I think this is a more general point which applies regardless of the optimization algorithm you’re using: If your proxy consists of something you’re trying to maximize plus unrelated noise that’s roughly constant in magnitude, you’re still best off maximizing the heck out of that proxy, because the very highest value of the proxy will tend to be a point where the noise is high and the thing you’re trying to maximize is also high.
“Constant unrelated noise” is an important assumption. For example, if you’re dealing with a machine learning model, noise is likely to be higher for inputs off of the training distribution, so the top n points might be points far off the training distribution chosen mainly on the basis of noise. (Goodhart’s Law arguably reduces to the problem of distributional shift.) I guess then the question is what the analogous region of input space is for approval. Where does the correspondence between approval and human value tend to break down?

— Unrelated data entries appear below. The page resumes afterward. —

theorem fetchDescs (c : Nat) : Calm r (s.fetchDescs c) := ite (h.putChan _ _) h

theorem closeOldest (c code cause moved : Nat) : Calm r (s.closeOldest c code cause moved) := by
  delta State.closeOldest
  extract_lets d halt
  split
  · exact h
  · extract_lets len s₁ s₂ s₃ s₄
    have hclosed : Calm r s₂ := (h.emit _).putChan _ _
    clear_value s₂
    have hirq : Calm r s₃ := ite (hclosed.irq _) hclosed
    exact fetchDescs (ite (hirq.irq _) hirq) c

omit h in
theorem closeLost (c : Nat) : ∀ (fuel : Nat) {s : State}, Calm r s → Calm r (s.closeLost c fuel)
  | 0, _, h => h
  | fuel + 1, _, h => by
    simp only [State.closeLost]
    split
    · exact ite (closeLost c fuel (h.closeOldest _ _ _ _)) h
    · exact h

theorem abortLocked (c : Nat) : Calm r (s.abortLocked c) := ite (closeLost _ _ (h.putChan _ _)) h

theorem dropLocked : Calm r s.dropLocked := h.of_eq

end Calm

/-- The state in which the checks for ARMED start. -/
def State.armLocked (s : State) : State := ((List.range 8).foldl (fun t c => t.abortLocked c) (s.allocate.abandonOn s.allocate.armedSlices).lockRegions).dropLocked

theorem Calm.armLocked (s : State) : Calm s s.armLocked :=
  ((((Calm.refl s).allocate.abandonOn _).lockRegions).foldl (fun _ _ _ ht => ht.abortLocked _)).dropLocked

theorem beginArm_eq (s : State) : s.beginArm = s.armLocked.checksRunning := rfl

theorem checksRunning_status (s : State) : s.checksRunning.getF Key.loadStatus 0 3 = 1 := by
  rw [State.getF_eq, State.checksRunning, State.get_put_same]; decide

theorem setDac_burst (s : State) (d src code : Nat) : (s.setDac d src code).burst = s.burst := rfl

theorem parkDacs_burst (s : State) : s.parkDacs.burst = s.burst :=
  List.foldlRecOn (motive := fun t : State => t.burst = s.burst) _ _ rfl (fun t ht d _ => by
    simp only [State.parkDac]
    split
    · exact ht
    · rw [setDac_burst, ht])

theorem allLanes_burst (s : State) (l : LaneLevel) : (s.allLanes l).burst = s.burst :=
  List.foldlRecOn (motive := fun t : State => t.burst = s.burst) _ _ rfl (fun _ ht _ _ => ht)

/-- An accepted QUIESCE out of a running burst stops its threads and waits for its audit (R418). -/
theorem beginQuiesce_burst {s : State} (hbusy : s.lichenBusy = false) (hmode : s.mode = Mode.burst) (hrunning : s.burst.running = true) :
    Calm s s.beginQuiesce ∧ s.beginQuiesce.entering = some Mode.quiesce := by
  have hparked : ((s.allLanes .mid).parkDacs).burst.running = true := by rw [parkDacs_burst, allLanes_burst, hrunning]
  have hstopped : Calm s ((s.allLanes .mid).parkDacs.stopAll Stop.modeStop) := (((Calm.refl s).allLanes .mid).parkDacs).stopThreads _ _
  simp only [State.beginQuiesce, hbusy, hmode, Bool.false_eq_true, if_false, if_true]
  rw [if_pos hparked]
  generalize (s.allLanes .mid).parkDacs.stopAll Stop.modeStop = t at hstopped ⊢
  exact ⟨hstopped.of_eq, rfl⟩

(Note: Although W can’t be i.i.d., W’s gradient could be faked so it is. I think this corresponds to perturbed gradient descent, which apparently helps performance on V too.)
I think it depends almost entirely on the shape of V and W.
In order to do gradient descent, you need a function which is continuous and differentiable. So W can’t be noise in the traditional regression sense (independent and identically distributed for each individual observation), because that’s not going to be differentiable.
If W has lots of narrow, spiky local maxima with broad bases, then gradient descent is likely to find those local maxima, while random sampling rarely hits them. In this case, fake wins are likely to outnumber real wins in the gradient descent group, but not the random sampling group.
More generally, if U = V + W, then dU/dx = dV/dx + dW/dx. If V’s gradient is typically bigger than W’s gradient, gradient descent will mostly pay attention to V; the reverse is true if W’s gradient is typically bigger.
But even if W’s gradient typically exceeds V’s gradient, U’s gradient will still correlate with V’s, assuming dV/dx and dW/dx are uncorrelated. (cov(dU, dV) = cov(dV+dW, dV) = cov(dV, dV) + cov(dW, dV) = cov(dV, dV).)
So I’d expect that if you change your experiment so instead of looking at the results in some band, you instead take the best n results from each group, the best n results of the gradient descent group will be better on average. Another intuition pump: Let’s consider the spiky W scenario again. If V is constant everywhere, gradient descent will basically find us the nearest local maximum in W, which essentially adds random movement. But if V is a plane with a constant slope, and the random initialization is near two different local maxima in W, gradient descent will be biased towards the local maximum in W which is higher up on the plane of V. The very best points will tend to be those that are both on top of a spike in W and high up on the plane of V.
I think this is a more general point which applies regardless of the optimization algorithm you’re using: If your proxy consists of something you’re trying to maximize plus unrelated noise that’s roughly constant in magnitude, you’re still best off maximizing the heck out of that proxy, because the very highest value of the proxy will tend to be a point where the noise is high and the thing you’re trying to maximize is also high.
“Constant unrelated noise” is an important assumption. For example, if you’re dealing with a machine learning model, noise is likely to be higher for inputs off of the training distribution, so the top n points might be points far off the training distribution chosen mainly on the basis of noise. (Goodhart’s Law arguably reduces to the problem of distributional shift.) I guess then the question is what the analogous region of input space is for approval. Where does the correspondence between approval and human value tend to break down?
(Note: Although W can’t be i.i.d., W’s gradient could be faked so it is. I think this corresponds to perturbed gradient descent, which apparently helps performance on V too.)